*** INPUT DATA ***

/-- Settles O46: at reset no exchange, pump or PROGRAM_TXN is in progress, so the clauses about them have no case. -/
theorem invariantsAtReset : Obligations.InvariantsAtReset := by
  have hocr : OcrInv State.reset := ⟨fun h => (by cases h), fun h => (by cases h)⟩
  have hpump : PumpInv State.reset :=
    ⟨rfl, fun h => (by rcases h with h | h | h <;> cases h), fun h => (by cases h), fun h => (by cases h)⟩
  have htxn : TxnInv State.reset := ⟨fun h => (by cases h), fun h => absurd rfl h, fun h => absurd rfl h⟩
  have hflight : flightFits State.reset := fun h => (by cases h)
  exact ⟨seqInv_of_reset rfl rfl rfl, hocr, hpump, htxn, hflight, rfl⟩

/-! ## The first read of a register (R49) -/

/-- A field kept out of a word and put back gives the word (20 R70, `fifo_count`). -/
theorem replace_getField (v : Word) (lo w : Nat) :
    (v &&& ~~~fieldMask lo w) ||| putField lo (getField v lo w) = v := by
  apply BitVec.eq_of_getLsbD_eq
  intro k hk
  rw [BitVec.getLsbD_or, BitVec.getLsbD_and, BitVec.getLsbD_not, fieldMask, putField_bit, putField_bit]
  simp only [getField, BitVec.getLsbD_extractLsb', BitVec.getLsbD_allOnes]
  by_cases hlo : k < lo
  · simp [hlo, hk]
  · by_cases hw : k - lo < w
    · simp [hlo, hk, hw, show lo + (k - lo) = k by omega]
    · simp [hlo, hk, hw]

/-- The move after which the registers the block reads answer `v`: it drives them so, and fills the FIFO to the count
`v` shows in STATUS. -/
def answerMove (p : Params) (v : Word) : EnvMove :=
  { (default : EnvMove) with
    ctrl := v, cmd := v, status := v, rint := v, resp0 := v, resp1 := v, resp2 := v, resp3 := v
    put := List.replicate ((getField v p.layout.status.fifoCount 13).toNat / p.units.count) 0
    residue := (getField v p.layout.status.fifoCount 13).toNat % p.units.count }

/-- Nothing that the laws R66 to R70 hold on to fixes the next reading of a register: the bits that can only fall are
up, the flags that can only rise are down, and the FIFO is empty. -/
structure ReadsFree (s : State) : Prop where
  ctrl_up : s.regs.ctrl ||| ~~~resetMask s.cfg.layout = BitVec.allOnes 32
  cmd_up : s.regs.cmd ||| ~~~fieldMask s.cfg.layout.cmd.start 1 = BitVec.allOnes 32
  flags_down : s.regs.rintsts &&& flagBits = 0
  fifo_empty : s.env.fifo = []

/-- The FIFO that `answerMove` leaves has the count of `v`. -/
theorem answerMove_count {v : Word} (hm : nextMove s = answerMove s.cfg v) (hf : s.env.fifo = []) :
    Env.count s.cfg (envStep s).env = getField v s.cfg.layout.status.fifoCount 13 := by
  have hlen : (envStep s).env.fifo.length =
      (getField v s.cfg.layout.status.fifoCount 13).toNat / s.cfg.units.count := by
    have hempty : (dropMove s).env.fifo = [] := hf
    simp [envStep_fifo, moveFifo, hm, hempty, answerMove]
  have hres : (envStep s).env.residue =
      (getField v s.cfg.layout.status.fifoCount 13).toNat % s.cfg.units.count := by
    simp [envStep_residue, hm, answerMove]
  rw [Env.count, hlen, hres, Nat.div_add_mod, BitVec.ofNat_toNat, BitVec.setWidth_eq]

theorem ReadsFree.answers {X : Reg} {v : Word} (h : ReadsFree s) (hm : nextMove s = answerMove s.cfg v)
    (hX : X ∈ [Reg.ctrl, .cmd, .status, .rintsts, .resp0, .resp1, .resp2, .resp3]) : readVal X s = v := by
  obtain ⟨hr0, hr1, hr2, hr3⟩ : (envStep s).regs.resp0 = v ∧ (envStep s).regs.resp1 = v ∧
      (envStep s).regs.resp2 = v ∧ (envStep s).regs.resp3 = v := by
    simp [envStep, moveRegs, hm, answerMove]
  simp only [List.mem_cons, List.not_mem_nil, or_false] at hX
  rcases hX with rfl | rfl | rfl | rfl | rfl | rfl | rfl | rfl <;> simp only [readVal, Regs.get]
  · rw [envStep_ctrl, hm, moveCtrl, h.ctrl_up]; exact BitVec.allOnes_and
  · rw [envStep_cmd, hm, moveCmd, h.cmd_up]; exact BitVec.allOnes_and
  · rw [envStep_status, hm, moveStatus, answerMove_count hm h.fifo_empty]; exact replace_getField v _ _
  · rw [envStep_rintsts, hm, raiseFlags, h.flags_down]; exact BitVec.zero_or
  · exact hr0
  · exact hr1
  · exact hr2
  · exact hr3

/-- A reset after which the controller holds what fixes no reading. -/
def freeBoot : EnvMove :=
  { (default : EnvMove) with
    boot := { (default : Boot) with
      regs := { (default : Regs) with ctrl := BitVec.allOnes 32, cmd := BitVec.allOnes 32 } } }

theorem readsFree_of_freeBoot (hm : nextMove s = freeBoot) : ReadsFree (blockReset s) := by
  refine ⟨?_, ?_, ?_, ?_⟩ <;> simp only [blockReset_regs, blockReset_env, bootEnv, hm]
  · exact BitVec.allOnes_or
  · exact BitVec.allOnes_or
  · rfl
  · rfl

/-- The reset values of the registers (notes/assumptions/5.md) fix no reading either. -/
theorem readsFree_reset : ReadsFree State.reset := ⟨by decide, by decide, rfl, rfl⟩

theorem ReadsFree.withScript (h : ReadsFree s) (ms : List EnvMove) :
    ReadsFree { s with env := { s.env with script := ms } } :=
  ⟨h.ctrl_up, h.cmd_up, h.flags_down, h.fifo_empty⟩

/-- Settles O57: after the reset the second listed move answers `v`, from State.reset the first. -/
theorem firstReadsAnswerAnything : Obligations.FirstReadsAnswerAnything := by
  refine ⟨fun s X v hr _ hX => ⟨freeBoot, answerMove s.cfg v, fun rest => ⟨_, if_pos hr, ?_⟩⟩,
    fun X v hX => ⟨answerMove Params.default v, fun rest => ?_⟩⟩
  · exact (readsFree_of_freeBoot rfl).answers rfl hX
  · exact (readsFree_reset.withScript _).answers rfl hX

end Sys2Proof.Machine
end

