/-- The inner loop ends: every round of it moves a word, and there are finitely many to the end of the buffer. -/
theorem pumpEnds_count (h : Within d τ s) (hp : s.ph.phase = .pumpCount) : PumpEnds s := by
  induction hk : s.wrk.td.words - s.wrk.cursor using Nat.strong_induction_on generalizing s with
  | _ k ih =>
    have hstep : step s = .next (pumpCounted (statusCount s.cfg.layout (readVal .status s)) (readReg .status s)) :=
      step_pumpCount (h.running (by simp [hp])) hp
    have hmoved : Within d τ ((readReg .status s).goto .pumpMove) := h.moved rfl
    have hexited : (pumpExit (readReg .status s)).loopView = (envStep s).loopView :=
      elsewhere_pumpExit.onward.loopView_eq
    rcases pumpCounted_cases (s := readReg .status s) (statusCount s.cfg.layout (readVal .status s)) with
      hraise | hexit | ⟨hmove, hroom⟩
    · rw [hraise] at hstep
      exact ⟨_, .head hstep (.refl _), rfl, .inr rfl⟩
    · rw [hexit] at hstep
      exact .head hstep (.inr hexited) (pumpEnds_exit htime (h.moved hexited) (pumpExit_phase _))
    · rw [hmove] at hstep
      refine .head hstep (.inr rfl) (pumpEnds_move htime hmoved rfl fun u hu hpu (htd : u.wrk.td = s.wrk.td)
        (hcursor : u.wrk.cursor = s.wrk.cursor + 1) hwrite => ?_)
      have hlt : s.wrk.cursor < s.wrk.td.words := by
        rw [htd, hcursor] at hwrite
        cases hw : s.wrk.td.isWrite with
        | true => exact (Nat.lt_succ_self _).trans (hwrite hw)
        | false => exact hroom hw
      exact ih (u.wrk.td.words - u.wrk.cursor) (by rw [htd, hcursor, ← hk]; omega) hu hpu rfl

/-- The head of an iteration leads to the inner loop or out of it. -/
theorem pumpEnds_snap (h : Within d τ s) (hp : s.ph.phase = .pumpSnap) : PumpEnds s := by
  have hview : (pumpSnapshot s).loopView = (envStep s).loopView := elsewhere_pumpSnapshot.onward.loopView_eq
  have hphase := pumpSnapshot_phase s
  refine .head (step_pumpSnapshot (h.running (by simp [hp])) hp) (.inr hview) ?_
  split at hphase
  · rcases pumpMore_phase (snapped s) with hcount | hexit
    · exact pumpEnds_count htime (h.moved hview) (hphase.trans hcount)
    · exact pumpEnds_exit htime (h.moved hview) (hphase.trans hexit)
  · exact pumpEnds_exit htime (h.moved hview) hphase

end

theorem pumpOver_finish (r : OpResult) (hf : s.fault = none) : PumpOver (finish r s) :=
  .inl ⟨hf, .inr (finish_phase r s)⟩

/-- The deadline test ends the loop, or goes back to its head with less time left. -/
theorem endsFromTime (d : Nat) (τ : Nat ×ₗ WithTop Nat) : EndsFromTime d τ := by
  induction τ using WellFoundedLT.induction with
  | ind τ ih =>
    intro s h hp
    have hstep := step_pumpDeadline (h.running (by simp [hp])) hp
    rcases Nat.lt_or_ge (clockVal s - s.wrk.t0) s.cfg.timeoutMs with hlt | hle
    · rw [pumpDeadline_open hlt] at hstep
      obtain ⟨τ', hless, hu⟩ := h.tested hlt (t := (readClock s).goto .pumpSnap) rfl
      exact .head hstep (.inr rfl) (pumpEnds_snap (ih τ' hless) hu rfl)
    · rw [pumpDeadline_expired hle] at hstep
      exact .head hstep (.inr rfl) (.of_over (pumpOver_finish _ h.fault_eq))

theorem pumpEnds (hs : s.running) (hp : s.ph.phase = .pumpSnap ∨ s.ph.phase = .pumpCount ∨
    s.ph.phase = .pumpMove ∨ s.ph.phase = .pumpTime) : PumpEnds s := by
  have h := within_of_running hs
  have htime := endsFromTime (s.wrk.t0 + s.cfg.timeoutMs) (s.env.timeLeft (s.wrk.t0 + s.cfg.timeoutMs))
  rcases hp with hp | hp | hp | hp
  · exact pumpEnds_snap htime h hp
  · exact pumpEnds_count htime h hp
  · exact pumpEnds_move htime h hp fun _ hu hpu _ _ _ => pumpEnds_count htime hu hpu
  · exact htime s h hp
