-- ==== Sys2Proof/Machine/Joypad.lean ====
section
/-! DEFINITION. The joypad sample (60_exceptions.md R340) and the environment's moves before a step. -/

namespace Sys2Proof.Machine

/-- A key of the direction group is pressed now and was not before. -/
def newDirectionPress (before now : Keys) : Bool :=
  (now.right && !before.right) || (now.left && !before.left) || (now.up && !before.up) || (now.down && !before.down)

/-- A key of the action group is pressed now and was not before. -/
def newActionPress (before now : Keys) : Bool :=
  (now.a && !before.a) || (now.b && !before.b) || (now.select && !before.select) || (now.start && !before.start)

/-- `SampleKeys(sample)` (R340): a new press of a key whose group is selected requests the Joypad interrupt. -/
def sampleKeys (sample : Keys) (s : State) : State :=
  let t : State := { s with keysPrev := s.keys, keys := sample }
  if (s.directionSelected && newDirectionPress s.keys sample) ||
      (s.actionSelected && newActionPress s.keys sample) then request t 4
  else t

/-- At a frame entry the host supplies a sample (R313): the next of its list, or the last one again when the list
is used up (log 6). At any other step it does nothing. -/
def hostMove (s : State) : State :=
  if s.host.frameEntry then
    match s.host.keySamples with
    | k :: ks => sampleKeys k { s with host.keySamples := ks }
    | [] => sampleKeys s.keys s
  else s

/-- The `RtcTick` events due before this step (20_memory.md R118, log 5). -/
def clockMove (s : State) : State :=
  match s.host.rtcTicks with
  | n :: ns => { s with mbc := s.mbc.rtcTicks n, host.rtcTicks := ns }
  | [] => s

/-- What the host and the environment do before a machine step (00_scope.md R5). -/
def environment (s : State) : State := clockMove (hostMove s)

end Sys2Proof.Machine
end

***
*** INPUT DATA ***

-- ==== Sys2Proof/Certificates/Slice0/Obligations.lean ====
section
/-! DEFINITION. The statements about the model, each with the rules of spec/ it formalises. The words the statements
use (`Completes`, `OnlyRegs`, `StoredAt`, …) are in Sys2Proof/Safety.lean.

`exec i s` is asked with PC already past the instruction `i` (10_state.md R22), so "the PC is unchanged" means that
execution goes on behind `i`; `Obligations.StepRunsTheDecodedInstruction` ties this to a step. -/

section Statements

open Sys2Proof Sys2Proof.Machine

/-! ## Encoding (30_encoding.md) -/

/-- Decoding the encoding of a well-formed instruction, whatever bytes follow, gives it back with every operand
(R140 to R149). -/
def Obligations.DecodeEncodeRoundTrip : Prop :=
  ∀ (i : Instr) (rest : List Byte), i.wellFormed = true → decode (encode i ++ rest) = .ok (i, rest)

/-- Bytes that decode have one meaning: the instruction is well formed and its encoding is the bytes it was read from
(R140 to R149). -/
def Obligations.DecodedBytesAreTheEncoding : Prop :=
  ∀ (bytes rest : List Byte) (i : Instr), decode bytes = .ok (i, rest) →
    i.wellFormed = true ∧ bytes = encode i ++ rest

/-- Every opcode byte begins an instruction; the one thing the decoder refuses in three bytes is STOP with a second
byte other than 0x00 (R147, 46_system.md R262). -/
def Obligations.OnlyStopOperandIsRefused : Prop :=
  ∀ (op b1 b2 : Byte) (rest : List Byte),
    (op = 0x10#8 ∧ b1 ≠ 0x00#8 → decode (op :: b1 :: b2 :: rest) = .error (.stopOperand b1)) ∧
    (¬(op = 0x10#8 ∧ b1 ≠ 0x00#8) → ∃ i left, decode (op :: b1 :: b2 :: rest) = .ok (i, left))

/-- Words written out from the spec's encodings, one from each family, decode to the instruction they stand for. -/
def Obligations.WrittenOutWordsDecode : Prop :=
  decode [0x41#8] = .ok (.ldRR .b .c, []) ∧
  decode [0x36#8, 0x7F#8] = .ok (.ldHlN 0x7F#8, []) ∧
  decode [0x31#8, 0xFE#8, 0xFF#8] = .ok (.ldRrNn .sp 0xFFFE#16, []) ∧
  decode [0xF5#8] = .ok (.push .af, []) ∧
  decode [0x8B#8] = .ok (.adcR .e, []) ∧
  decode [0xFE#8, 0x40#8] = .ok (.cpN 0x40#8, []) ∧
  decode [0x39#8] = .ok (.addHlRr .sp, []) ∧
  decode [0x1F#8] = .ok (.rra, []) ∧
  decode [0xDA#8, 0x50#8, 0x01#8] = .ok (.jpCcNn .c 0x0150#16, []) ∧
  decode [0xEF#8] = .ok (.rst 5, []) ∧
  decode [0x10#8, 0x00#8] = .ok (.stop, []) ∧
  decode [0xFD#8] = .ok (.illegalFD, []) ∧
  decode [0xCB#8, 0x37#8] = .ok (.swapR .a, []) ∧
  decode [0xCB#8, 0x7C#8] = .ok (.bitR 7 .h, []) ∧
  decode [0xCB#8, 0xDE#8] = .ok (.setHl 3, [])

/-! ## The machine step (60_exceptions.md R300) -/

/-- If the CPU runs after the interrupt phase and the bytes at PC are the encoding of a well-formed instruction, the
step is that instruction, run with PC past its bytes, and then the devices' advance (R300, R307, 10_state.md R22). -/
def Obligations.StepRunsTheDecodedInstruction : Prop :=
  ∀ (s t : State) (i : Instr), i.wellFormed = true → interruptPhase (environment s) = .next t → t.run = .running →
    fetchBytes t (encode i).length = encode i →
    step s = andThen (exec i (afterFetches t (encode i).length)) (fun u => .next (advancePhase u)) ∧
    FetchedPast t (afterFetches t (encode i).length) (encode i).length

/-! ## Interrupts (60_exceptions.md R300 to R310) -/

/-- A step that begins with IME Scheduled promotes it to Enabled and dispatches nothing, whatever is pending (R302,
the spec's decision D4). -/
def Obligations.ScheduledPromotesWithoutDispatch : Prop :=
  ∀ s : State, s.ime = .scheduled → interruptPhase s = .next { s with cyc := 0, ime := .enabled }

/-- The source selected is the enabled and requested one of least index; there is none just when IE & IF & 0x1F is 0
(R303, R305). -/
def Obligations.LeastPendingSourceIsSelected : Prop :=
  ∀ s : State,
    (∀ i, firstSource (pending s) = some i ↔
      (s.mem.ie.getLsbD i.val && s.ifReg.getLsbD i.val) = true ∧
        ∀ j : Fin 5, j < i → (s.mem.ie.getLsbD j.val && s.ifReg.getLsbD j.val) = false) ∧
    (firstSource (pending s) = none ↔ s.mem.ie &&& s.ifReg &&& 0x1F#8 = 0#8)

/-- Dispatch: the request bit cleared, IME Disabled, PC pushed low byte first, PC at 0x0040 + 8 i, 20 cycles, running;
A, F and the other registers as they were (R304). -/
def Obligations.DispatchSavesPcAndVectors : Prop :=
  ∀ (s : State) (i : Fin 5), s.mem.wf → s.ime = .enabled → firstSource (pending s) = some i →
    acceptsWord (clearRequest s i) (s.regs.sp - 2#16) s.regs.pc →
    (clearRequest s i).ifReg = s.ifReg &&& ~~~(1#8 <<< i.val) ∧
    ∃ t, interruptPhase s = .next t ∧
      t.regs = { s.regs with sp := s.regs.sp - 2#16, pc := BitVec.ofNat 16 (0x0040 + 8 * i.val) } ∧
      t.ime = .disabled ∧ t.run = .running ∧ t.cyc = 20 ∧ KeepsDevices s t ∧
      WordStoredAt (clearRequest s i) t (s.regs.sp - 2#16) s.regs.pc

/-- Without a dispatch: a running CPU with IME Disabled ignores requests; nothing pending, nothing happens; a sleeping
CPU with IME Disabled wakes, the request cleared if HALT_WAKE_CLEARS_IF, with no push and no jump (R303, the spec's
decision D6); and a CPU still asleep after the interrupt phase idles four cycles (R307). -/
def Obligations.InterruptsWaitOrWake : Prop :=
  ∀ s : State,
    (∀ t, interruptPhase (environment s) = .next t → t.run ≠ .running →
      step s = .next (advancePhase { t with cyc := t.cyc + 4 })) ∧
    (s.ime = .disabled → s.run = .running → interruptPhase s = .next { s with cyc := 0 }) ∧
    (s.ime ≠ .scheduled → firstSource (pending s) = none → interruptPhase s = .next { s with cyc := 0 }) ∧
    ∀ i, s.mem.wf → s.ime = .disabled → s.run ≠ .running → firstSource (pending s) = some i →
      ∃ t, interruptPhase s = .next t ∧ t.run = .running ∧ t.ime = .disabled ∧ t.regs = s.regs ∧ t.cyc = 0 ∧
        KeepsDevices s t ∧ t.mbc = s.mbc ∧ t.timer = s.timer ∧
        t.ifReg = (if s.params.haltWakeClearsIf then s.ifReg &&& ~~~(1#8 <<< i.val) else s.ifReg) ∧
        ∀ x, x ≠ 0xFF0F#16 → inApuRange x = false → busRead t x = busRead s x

***

> [TASK OBJECTIVE]
Retrieve each line from the records above where the word "KeepsDevices" occurs.

> [ANSWER TO THE EXERCISE]
      t.ime = .disabled ∧ t.run = .running ∧ t.cyc = 20 ∧ KeepsDevices s t ∧
        KeepsDevices s t ∧ t.mbc = s.mbc ∧ t.timer = s.timer ∧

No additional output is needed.